» Exercise instructions: Examine each line of the data, and copy the ones containing "reason".

Stored data
···
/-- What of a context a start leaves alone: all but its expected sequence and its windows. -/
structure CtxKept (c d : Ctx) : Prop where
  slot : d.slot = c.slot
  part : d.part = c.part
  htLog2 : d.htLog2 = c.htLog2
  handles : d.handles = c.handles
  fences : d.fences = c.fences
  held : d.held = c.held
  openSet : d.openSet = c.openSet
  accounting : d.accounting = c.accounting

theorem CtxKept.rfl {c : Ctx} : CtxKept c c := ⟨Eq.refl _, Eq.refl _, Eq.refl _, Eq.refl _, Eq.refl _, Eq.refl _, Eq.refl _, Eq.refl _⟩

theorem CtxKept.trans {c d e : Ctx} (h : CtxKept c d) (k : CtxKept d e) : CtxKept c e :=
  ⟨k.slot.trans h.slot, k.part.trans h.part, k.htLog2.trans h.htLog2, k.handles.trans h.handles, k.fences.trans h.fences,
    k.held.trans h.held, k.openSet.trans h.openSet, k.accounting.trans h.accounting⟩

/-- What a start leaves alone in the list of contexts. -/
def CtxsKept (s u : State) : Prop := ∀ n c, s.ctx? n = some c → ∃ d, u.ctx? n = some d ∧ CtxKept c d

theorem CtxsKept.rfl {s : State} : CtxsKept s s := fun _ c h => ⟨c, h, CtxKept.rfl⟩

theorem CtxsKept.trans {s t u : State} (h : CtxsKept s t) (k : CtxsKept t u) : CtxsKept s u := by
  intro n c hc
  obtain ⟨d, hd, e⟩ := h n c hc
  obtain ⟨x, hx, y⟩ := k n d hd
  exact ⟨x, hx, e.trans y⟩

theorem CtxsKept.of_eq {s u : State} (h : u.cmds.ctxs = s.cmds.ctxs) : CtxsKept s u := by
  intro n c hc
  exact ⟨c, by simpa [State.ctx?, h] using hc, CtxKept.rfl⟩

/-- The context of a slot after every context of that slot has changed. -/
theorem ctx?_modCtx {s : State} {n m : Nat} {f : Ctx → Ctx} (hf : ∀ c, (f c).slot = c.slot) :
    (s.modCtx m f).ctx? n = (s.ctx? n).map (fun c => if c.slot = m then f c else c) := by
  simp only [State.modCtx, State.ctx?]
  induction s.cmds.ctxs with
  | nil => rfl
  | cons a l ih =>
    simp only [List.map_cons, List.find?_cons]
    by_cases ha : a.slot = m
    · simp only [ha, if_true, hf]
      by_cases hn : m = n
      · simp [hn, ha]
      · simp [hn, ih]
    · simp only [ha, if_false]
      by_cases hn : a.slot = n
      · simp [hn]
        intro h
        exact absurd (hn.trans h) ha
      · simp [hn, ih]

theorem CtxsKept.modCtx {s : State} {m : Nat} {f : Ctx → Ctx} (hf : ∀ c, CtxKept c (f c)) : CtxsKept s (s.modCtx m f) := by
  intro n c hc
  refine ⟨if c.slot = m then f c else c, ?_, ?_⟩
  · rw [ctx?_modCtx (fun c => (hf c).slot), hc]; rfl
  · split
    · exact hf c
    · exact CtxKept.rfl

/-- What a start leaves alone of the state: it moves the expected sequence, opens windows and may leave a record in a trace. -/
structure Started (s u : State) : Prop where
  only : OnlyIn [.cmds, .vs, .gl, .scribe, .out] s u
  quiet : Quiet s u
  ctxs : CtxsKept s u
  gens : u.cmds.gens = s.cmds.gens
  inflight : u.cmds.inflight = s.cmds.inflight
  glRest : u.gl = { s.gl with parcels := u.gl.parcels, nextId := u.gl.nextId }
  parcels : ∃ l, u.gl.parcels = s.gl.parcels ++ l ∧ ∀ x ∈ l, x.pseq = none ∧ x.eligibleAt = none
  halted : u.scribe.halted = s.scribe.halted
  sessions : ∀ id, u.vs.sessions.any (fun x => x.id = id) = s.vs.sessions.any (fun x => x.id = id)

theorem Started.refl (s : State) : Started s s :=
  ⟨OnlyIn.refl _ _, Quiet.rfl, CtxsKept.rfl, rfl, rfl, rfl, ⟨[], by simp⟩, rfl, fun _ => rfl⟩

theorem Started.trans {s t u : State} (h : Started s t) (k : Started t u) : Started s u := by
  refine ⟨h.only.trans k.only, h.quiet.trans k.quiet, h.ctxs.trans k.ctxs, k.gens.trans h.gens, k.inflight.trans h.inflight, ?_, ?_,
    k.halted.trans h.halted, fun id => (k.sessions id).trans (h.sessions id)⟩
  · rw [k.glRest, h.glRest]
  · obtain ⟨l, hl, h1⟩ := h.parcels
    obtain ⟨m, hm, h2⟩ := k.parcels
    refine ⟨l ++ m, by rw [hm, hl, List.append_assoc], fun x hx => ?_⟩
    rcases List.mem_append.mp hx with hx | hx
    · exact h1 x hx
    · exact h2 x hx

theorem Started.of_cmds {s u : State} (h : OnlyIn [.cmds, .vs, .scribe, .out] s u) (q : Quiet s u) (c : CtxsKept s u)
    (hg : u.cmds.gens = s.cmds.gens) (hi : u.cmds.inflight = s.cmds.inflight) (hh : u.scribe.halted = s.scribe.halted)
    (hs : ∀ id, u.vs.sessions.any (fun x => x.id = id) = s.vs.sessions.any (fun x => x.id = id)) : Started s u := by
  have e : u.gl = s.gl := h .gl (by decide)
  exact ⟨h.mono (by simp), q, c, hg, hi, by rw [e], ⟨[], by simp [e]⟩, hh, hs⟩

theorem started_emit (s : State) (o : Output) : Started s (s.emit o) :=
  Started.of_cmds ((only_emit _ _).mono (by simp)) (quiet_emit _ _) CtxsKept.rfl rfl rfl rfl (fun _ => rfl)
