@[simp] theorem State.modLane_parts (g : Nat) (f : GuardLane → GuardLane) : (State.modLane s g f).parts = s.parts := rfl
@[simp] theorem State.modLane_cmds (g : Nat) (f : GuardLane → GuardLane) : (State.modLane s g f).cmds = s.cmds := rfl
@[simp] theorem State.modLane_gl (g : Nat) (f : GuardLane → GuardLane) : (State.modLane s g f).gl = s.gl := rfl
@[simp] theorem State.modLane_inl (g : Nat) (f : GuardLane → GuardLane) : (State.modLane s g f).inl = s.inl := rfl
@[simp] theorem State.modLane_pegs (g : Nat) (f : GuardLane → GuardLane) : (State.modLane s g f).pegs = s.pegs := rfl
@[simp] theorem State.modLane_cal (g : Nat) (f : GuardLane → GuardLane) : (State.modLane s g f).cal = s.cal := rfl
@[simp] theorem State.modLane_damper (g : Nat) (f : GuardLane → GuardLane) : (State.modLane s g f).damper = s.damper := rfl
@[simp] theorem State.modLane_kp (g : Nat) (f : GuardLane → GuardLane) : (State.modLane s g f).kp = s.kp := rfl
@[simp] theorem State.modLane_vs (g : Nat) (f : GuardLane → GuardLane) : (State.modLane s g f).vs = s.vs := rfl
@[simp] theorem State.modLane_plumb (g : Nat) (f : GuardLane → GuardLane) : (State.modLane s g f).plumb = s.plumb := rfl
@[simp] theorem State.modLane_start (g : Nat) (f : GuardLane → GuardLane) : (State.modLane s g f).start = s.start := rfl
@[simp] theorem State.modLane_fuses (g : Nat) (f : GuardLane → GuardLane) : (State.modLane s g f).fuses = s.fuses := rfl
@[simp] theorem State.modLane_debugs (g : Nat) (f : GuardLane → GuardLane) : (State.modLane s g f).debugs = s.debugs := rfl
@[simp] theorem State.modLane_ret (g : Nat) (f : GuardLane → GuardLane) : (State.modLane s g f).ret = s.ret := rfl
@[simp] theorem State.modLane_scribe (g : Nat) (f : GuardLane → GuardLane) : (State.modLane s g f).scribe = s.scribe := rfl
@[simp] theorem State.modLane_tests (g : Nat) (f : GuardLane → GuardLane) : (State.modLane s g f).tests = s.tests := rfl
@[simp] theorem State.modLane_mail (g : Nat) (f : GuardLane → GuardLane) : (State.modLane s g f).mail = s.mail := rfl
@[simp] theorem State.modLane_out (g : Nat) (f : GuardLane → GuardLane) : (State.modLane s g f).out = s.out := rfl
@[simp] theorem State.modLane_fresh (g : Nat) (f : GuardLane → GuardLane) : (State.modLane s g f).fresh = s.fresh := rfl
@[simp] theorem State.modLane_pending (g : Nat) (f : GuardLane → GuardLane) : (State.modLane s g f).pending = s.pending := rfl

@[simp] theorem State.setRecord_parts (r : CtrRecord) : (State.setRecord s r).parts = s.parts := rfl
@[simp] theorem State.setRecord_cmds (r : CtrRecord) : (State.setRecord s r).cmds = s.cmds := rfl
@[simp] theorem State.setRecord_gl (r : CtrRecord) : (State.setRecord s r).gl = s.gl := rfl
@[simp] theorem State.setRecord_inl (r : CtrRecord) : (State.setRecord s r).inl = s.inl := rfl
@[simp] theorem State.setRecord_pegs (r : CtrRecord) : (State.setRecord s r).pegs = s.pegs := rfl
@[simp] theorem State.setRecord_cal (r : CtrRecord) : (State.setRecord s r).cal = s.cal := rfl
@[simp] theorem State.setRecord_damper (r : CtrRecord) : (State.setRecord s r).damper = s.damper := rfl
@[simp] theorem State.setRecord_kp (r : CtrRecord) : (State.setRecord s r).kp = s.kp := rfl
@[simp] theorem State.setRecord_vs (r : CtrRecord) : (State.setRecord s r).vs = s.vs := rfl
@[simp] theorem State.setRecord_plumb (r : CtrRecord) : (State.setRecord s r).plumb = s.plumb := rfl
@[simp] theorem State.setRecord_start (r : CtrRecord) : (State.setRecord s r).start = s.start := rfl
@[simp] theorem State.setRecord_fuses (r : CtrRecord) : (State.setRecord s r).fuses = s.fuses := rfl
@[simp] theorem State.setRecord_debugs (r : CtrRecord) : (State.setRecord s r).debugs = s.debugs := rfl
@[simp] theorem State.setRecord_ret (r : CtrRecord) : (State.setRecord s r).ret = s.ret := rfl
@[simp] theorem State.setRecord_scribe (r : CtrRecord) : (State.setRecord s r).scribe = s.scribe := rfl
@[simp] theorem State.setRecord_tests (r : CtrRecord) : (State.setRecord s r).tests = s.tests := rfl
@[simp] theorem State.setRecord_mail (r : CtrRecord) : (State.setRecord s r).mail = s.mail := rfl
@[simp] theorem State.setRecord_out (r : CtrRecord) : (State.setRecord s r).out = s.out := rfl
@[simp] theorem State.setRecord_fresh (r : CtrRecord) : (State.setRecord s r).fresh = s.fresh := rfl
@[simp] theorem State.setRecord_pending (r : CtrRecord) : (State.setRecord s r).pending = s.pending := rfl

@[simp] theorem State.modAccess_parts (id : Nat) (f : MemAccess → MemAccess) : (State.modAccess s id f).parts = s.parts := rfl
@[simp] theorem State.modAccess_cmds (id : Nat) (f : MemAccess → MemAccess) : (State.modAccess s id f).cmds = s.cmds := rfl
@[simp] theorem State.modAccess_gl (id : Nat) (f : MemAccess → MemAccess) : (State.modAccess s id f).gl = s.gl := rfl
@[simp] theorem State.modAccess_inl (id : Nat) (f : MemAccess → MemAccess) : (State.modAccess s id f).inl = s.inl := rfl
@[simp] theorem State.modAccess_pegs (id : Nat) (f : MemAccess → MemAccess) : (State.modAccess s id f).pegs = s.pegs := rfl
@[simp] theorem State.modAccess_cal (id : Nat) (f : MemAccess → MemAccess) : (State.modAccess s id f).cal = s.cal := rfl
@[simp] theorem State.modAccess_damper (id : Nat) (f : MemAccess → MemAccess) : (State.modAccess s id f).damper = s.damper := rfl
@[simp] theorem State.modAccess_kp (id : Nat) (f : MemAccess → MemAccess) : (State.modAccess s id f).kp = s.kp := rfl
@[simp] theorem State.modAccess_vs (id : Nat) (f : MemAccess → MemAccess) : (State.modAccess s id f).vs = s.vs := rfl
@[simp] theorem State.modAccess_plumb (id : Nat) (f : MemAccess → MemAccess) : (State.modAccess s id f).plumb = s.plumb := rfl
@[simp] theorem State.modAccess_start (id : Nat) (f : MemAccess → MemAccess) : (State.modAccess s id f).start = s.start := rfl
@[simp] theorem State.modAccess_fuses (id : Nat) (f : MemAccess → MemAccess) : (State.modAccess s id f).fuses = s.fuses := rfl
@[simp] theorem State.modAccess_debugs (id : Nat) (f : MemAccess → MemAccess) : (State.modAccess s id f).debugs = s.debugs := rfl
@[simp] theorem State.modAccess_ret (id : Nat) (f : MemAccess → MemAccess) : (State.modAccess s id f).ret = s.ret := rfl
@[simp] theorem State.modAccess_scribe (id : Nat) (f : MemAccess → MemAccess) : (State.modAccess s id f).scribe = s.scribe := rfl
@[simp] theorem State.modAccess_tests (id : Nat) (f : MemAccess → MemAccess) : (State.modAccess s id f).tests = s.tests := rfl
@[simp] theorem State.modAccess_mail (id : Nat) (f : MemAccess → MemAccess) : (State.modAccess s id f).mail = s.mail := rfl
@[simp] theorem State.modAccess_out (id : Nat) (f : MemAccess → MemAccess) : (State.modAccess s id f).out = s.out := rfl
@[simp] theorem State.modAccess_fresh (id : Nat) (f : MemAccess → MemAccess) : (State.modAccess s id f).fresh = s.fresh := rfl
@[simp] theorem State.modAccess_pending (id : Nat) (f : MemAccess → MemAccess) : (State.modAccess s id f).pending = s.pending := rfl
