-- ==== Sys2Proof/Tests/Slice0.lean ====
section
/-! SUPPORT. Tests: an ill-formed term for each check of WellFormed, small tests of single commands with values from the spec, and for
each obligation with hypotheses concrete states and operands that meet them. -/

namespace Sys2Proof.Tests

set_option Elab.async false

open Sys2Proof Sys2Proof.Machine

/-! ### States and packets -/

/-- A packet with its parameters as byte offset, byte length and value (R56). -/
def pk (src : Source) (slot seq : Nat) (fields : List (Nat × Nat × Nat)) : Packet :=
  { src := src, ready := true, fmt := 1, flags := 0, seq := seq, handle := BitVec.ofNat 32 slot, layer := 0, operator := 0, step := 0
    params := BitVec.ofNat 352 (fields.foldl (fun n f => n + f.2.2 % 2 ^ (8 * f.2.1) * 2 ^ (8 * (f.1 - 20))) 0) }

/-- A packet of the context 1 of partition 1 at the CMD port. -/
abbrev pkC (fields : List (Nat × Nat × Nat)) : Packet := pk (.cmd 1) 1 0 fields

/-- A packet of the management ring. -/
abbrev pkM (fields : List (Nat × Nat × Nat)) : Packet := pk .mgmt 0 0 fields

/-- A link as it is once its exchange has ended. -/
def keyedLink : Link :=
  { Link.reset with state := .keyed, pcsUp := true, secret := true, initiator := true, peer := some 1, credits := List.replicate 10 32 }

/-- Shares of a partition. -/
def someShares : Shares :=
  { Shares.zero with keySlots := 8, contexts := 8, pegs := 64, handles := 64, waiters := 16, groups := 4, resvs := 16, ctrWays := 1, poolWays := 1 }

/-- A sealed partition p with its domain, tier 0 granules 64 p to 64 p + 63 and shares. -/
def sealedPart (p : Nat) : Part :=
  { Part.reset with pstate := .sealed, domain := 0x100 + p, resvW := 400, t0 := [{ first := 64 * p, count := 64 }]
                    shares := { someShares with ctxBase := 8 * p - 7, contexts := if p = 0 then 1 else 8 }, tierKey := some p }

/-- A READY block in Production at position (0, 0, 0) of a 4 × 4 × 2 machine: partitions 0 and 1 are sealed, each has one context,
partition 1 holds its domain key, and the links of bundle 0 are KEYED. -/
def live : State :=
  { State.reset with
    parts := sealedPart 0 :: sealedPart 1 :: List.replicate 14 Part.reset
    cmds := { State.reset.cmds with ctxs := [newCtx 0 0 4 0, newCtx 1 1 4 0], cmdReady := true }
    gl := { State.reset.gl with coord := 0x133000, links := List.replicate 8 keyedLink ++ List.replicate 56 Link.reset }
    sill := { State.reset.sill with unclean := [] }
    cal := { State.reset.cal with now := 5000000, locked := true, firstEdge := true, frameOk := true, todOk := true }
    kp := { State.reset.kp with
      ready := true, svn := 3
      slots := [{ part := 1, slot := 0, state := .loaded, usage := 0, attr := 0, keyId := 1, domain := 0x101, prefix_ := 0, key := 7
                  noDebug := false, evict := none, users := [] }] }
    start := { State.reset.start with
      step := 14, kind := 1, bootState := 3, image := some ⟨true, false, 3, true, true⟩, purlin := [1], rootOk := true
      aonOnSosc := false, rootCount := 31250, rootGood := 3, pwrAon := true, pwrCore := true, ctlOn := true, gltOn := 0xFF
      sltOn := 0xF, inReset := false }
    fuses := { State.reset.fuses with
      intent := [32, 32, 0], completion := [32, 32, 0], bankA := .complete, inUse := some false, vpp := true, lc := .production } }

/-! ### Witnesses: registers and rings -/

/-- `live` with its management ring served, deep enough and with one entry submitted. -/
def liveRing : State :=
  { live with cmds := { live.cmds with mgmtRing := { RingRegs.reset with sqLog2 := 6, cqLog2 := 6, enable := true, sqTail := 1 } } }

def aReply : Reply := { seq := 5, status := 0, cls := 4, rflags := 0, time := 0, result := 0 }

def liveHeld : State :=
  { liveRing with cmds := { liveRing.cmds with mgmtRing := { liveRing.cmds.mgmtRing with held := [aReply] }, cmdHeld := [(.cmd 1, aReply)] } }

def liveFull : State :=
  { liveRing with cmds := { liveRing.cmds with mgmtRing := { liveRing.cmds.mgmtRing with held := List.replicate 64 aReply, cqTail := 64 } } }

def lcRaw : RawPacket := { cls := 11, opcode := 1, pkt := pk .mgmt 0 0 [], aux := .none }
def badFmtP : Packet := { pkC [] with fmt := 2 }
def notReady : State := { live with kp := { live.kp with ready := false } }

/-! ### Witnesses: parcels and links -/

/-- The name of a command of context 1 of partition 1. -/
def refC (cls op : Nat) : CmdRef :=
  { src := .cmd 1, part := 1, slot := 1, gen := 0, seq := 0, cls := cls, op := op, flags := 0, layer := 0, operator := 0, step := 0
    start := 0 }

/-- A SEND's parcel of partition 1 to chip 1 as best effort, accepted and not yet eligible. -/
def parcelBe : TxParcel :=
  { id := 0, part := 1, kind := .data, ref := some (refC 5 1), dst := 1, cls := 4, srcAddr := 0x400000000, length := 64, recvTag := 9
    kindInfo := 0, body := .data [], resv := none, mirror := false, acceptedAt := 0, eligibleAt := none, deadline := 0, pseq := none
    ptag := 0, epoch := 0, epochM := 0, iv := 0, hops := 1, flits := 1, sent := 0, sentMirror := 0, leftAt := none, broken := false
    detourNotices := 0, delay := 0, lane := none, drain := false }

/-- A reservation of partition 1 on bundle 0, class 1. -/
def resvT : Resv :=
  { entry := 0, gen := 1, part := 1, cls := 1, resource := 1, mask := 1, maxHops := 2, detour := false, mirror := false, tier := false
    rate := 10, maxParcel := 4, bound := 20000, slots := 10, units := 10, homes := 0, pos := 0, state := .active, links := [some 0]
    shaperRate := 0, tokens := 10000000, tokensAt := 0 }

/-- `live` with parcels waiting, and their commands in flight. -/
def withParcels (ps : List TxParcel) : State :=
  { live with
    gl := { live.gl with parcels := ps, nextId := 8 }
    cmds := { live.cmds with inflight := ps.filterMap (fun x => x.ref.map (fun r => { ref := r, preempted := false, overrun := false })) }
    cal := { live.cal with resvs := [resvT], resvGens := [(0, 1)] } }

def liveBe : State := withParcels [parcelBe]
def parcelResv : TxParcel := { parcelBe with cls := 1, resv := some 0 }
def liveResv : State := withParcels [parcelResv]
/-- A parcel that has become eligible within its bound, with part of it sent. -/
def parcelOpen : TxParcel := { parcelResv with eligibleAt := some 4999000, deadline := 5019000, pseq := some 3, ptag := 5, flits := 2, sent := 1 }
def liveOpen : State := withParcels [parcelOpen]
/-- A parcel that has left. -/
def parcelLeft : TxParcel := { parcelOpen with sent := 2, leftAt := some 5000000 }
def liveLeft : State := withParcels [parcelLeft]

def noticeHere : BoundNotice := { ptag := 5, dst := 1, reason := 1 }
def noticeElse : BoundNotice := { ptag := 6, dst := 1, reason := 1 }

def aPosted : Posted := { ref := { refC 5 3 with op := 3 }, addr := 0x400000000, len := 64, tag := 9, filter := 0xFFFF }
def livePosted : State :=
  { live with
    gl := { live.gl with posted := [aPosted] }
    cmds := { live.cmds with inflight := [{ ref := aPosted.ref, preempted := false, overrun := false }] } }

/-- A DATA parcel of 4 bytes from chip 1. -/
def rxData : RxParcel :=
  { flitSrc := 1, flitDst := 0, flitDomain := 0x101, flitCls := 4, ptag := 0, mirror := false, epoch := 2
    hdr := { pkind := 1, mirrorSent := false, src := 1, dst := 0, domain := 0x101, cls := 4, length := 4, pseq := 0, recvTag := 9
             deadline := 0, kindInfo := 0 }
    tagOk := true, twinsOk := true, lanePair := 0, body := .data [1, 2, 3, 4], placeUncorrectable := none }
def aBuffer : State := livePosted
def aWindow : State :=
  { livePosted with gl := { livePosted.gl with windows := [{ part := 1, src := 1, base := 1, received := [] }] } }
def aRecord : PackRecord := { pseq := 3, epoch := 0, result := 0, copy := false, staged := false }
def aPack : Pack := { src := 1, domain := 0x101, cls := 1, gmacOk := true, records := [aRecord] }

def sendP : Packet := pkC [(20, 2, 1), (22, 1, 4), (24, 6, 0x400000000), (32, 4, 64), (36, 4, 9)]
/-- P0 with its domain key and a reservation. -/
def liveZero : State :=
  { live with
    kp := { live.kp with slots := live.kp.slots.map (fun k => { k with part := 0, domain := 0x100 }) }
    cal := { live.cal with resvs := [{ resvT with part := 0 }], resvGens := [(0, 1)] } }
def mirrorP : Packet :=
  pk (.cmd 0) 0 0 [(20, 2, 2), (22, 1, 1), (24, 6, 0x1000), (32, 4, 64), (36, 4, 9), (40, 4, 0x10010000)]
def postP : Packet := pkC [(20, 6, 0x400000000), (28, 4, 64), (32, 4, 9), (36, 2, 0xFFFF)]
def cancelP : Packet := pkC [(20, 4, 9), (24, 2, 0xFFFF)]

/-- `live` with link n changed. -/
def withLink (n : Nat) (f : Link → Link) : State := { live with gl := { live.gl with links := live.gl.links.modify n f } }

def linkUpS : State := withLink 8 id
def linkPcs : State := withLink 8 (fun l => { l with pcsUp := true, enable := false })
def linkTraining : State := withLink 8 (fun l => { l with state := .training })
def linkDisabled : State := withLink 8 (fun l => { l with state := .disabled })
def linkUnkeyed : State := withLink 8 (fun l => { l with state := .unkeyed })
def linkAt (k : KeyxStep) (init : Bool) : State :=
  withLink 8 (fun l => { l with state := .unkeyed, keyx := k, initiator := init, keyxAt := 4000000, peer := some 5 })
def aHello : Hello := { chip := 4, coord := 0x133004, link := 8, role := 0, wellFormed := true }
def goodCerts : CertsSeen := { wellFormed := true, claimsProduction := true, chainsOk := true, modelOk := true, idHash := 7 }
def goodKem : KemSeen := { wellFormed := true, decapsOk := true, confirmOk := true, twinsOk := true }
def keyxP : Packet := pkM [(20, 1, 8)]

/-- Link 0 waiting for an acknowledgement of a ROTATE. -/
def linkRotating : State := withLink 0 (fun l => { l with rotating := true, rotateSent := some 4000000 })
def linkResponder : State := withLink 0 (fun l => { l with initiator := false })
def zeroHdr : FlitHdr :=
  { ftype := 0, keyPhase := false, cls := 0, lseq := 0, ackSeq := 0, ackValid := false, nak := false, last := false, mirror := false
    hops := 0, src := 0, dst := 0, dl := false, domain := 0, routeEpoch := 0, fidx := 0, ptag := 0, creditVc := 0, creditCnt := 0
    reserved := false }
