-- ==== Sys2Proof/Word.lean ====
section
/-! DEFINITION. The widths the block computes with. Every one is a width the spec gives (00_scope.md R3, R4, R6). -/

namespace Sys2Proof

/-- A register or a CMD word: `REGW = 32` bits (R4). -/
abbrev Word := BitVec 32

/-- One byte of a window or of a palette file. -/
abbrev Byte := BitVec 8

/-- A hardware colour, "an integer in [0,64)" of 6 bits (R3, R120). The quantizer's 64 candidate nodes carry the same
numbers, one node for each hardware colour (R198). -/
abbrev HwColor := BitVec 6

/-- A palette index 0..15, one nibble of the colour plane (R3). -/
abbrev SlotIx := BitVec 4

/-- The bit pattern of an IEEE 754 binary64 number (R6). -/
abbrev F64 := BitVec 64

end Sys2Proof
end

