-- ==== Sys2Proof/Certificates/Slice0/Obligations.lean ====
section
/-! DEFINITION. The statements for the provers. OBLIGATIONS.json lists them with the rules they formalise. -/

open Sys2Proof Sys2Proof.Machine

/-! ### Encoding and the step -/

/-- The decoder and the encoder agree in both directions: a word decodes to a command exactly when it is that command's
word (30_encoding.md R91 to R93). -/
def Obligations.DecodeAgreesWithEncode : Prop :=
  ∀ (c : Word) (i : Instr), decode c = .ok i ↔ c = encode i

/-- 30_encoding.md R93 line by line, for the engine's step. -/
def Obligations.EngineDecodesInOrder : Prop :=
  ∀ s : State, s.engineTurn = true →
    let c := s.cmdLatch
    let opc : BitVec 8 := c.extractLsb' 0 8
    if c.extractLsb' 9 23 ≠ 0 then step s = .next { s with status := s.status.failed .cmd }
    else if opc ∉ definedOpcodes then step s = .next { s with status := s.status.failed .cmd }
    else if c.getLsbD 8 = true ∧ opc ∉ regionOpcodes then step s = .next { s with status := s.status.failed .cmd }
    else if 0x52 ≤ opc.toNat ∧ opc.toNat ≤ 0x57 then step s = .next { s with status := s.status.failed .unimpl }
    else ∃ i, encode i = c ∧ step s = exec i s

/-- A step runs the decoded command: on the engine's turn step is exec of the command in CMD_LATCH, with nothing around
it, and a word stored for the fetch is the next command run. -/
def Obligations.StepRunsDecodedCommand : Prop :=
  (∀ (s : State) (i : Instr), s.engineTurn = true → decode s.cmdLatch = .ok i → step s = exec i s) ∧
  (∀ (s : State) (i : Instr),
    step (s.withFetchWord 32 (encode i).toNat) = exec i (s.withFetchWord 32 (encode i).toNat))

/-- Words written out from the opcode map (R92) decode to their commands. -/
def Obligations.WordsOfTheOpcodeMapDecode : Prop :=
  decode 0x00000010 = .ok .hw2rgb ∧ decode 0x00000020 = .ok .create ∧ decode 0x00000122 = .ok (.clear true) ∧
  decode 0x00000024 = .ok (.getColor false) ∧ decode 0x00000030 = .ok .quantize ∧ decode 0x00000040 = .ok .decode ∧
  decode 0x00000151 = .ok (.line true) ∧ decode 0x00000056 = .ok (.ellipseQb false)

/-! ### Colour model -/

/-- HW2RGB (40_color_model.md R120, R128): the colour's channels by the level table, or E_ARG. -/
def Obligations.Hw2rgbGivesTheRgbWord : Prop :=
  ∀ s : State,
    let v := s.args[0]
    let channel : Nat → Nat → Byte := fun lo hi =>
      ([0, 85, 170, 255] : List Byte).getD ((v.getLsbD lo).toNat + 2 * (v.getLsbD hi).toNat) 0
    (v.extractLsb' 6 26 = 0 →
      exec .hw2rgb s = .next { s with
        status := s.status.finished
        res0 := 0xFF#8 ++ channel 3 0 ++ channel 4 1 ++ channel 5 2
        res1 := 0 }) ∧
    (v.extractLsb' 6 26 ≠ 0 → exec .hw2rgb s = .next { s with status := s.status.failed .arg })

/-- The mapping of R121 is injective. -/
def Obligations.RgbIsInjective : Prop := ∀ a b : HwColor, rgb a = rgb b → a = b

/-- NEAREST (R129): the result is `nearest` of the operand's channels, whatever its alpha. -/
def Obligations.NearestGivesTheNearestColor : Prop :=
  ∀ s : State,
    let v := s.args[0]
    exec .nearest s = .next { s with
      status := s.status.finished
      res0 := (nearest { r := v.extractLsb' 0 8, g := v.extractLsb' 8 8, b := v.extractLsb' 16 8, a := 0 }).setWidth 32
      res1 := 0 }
···
» Written response:
def noticeHere : BoundNotice := { ptag := 5, dst := 1, reason := 1 }
def noticeElse : BoundNotice := { ptag := 6, dst := 1, reason := 1 }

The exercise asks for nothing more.